For those physicians who have yet to adopt the use of the newer anticoagulants over warfarin, the RELY-ABLE data should provide additional evidence supporting the long-term use of dabigatran for prevention of SSE in AF patients. The rates of stroke and major bleeding in RELY-ABLE remained similar to those reported in the original RE-LY trial, with a very low rate of intracerebral bleeding (0.13-014%/year) after a mean of 4.3 years of follow-up. The major question remaining is why the FDA did not approve the twice-daily 110 mg dabigatran dose. The dose was clearly shown to be equivalent to warfarin in preventing SSE with a lower risk of bleeding in a prospective randomized multicenter study — the "gold-standard" of evaluating new drug therapies. The RELY-ABLE data provide further support that the 110 mg dose provides stroke reduction in AF patients with a lower bleeding risk than the 150 mg dose. The lack of availability of the 110 mg dose in the United States has handicapped physicians and patients concerned about bleeding risk, particularly in elderly patients. Hopefully the RELY-ABLE data will persuade the FDA to reconsider this decision.

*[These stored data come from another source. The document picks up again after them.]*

/-- The rows and the columns of the check (R130). -/
def State.ckLines (s : State) (x : MatEnv) : List CkLine × List CkLine :=
  let b := x.b
  let u := b.k / x.f.unit
  let at_ (i : Nat) : Nat := s.matNum x (b.word 13 + 4 * i) 4
  ((List.range b.m).map fun i => ckLine u ((List.range b.n).map fun j => s.ckVal x i j) (at_ i) (at_ (b.m + b.n + i)),
    (List.range b.n).map fun j => ckLine u ((List.range b.m).map fun i => s.ckVal x i j) (at_ (b.m + j)) (at_ (2 * b.m + b.n + j)))

/-- The numbers of the failing lines. -/
def failing (l : List CkLine) : List Nat := (l.zipIdx.filter fun x => x.1.fails).map (·.2)

/-- The status word of ACCHK (R130). -/
def ckStatus (outcome row col n : Nat) : Word := BitVec.ofNat 32 (outcome * 2 ^ 30 + row * 2 ^ 16 + col * 2 ^ 8 + min n 255)

/-- A matrix-check record's AUX (R442). -/
def ckAux (row col : Option Nat) : Nat :=
  (match row with | none => 0 | some r => 2 ^ 17 + r * 2 ^ 8) + (match col with | none => 0 | some c => 2 ^ 16 + c)

/-- Records of the failing lines (R442): the trap is taken with the first, at the issuing lane's next clause boundary (log entry 85, DESIGN CHOICE). -/
def State.ckRecords (s : State) (m : MatOp) (rows cols : List Nat) : State :=
  let trs : List Trap := (rows.map fun r => { num := 16, cause := 2, addr := m.addr, aux := ckAux (some r) none }) ++
    cols.map fun c => { num := 16, cause := 2, addr := m.addr, aux := ckAux none (some c) }
  let r := trs.foldl (fun (acc : State × List (Nat × Trap)) t =>
    let r := acc.1.faultRecord m.iss t (2 ^ m.iss.lane) false true
    (r.1, acc.2 ++ [(r.2, t)])) (s, [])
  r.1.modThread m.iss.uid fun th => { th with bndTraps := th.bndTraps ++ r.2.take 1 }

/-- Write ACCHK's status word to every lane of its group that still runs (R330). -/
def State.ckWrite (s : State) (m : MatOp) (d : List (Nat × Nat)) (w : Word) : State :=
  d.foldl (fun (s : State) x =>
    match s.thread? x.1 with
    | some t => if t.status == .draining then s else s.landRegs x.1 m.number x.2 [⟨w, m.own⟩]
    | none => s) s

/-- The effect of ACCHK (R130, R131). -/
def State.runAcchk (s : State) (x : MatEnv) (m : MatOp) (d : List (Nat × Nat)) : State :=
  let l := s.ckLines x
  let rows := failing l.1
  let cols := failing l.2
  let n := rows.length + cols.length
  let dflt : CkLine := ⟨false, .nan, .nan⟩
  match rows, cols with
  | [], [] => s.ckWrite m d (ckStatus 0 0 0 0)
  | [i], [j] =>
    let r := l.1.getD i dflt
    let c := l.2.getD j dflt
    let fin := r.res.isFin && r.tol.isFin && c.res.isFin && c.tol.isFin
    let near := !decide (fcompare false (fsum [r.tol, c.tol]) (fsum [r.res, c.res.negate]).abs < 0)
    if fin && near then
      let k := s.ckElem x i j
      let old := SMap.getD s.acc Reg.zero k
      let new := fF32.round (fsum [fF32.dec old.val.toNat, r.res.negate])
      let s := (s.faultRecord m.iss { num := 16, cause := 1, addr := m.addr, tag := old.tag, aux := ckAux (some i) (some j) } 0 false true).1
      ({ s with acc := SMap.setD s.acc Reg.zero k ⟨BitVec.ofNat 32 new, m.own⟩ } : State).ckWrite m d (ckStatus 1 i j n)
    else (s.ckRecords m rows cols).ckWrite m d (ckStatus 2 i j n)
  | _, _ => (s.ckRecords m rows cols).ckWrite m d (ckStatus 2 (rows.headD 0) (cols.headD 0) n)

/-! ## Accumulator moves (R128) -/

/-- ACCLD: a tile from a scratchpad image; each element takes its granule's eartag. -/
def State.runAccld (s : State) (x : MatEnv) (m : MatOp) (tile : Nat) : State :=
  (List.range 256).foldl (fun (s : State) i =>
    let v := s.matNum x (m.addr + 4 * i) 4
    let g := SMap.getD s.scrTag 0 (granKey x.core (x.crew.phys (m.addr + 4 * i)))
    { s with acc := SMap.setD s.acc Reg.zero (accKey x.core (tile * 256 + i)) ⟨BitVec.ofNat 32 v, g⟩ }) s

In summary, dabigatran 150 mg twice-daily has been shown to be superior to warfarin for the prevention of SSE in AF patients and should be considered preferred over warfarin in newly diagnosed AF patients with a CHADS2-Vasc score ≥ 1 who were eligible for the RE-LY study. For elderly AF patients or those with a higher bleeding risk, there are now several agents available for physicians and patients to consider. Cardiologists should also be aware that there remains a paucity of data regarding the safety of the newer anticoagulants in patients already on aspirin/clopidogrel therapy after stent implantation.
REFERENCE
1. Connolly SJ, et al for the RE-LY Steering Committee and Investigators. Dabigatran versus warfarin in patients with atrial fibrillation. N Engl J Med 2009;361:1139-1151.